WORK INSTRUCTION:
For the data below, give again exactly the lines from the one containing "rw [stk_late, hlate]" through the one containing "q.inok = false := ⟨_, rfl, rfl⟩", both ends included, and no others.

DATASET RECORDS:
-----

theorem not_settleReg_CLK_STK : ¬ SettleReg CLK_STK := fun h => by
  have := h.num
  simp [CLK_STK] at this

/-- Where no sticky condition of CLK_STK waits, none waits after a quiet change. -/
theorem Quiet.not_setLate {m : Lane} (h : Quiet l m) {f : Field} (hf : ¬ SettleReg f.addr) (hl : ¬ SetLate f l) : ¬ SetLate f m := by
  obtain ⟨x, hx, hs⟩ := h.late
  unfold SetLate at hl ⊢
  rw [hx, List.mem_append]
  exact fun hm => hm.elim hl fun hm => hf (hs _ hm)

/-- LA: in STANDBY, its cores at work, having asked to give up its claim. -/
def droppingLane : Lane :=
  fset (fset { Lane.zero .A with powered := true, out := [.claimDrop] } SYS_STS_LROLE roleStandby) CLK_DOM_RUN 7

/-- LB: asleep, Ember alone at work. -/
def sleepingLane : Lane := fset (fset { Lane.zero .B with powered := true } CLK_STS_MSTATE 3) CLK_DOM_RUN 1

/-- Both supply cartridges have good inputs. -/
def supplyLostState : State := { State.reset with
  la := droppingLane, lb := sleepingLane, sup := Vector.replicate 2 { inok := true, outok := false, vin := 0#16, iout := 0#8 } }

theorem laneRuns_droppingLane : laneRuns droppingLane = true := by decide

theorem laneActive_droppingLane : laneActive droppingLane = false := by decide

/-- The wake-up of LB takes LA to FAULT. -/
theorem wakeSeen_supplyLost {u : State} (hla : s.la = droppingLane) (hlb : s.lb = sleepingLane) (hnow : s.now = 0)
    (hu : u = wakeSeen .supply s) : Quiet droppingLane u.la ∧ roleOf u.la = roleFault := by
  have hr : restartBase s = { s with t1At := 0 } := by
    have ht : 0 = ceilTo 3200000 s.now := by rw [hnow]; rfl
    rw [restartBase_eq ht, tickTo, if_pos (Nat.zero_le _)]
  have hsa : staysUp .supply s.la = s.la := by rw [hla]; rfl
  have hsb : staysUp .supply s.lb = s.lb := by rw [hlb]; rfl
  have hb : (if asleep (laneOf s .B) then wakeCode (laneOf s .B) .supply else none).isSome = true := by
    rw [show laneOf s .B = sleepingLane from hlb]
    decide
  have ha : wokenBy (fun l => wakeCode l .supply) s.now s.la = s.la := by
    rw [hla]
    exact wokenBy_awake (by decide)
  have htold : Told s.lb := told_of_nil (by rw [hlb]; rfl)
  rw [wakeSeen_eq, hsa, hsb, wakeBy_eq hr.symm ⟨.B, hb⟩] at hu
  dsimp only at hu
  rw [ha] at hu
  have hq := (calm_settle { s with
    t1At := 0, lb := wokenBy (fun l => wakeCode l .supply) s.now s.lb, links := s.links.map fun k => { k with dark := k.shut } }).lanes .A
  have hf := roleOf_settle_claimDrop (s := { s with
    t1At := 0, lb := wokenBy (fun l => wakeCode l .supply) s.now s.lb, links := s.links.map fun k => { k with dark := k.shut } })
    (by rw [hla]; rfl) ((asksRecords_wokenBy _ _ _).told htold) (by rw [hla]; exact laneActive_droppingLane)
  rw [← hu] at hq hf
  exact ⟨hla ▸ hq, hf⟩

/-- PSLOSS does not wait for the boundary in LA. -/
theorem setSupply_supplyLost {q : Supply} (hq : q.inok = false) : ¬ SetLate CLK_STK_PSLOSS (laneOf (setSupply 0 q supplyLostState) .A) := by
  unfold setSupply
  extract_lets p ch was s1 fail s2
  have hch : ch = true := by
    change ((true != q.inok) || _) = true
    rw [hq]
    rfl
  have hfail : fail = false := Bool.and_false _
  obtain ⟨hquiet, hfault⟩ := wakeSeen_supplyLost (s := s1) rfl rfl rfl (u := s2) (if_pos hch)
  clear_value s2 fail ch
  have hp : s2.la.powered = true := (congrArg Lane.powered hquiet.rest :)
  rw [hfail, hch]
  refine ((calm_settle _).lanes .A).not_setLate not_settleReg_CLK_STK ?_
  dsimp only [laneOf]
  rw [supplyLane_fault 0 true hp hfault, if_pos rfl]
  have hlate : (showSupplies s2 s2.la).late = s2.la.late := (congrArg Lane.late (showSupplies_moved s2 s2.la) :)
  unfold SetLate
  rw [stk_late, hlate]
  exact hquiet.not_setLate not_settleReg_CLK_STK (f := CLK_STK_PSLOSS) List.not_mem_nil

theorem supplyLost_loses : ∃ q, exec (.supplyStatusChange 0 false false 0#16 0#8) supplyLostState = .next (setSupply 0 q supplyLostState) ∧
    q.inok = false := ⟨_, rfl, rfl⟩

-----

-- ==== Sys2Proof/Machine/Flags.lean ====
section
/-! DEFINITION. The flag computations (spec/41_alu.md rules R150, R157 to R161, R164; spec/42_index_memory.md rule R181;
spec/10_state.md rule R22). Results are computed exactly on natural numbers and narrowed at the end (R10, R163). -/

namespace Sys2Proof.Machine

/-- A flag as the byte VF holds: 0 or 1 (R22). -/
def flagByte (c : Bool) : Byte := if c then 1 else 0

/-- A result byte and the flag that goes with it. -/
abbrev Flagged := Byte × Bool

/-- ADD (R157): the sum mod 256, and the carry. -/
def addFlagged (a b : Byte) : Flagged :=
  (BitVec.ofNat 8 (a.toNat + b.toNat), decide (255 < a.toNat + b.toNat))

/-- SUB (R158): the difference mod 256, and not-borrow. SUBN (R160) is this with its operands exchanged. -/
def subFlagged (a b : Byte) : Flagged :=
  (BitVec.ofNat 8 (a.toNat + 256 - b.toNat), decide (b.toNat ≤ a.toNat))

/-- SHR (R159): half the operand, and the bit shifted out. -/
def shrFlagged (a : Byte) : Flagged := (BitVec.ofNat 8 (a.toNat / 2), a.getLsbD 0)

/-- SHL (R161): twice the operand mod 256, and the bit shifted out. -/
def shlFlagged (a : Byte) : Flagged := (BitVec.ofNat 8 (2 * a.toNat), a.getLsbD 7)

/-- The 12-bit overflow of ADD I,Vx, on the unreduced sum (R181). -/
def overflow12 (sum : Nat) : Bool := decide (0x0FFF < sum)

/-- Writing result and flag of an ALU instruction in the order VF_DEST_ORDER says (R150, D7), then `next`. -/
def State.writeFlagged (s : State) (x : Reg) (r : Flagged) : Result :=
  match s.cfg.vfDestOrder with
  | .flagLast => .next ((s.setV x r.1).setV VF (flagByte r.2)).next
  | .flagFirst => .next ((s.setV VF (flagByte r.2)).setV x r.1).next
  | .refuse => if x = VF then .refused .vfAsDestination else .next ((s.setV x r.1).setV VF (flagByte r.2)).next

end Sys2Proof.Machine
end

-----

EXERCISE RESULT:
  rw [stk_late, hlate]
  exact hquiet.not_setLate not_settleReg_CLK_STK (f := CLK_STK_PSLOSS) List.not_mem_nil

theorem supplyLost_loses : ∃ q, exec (.supplyStatusChange 0 false false 0#16 0#8) supplyLostState = .next (setSupply 0 q supplyLostState) ∧
    q.inok = false := ⟨_, rfl, rfl⟩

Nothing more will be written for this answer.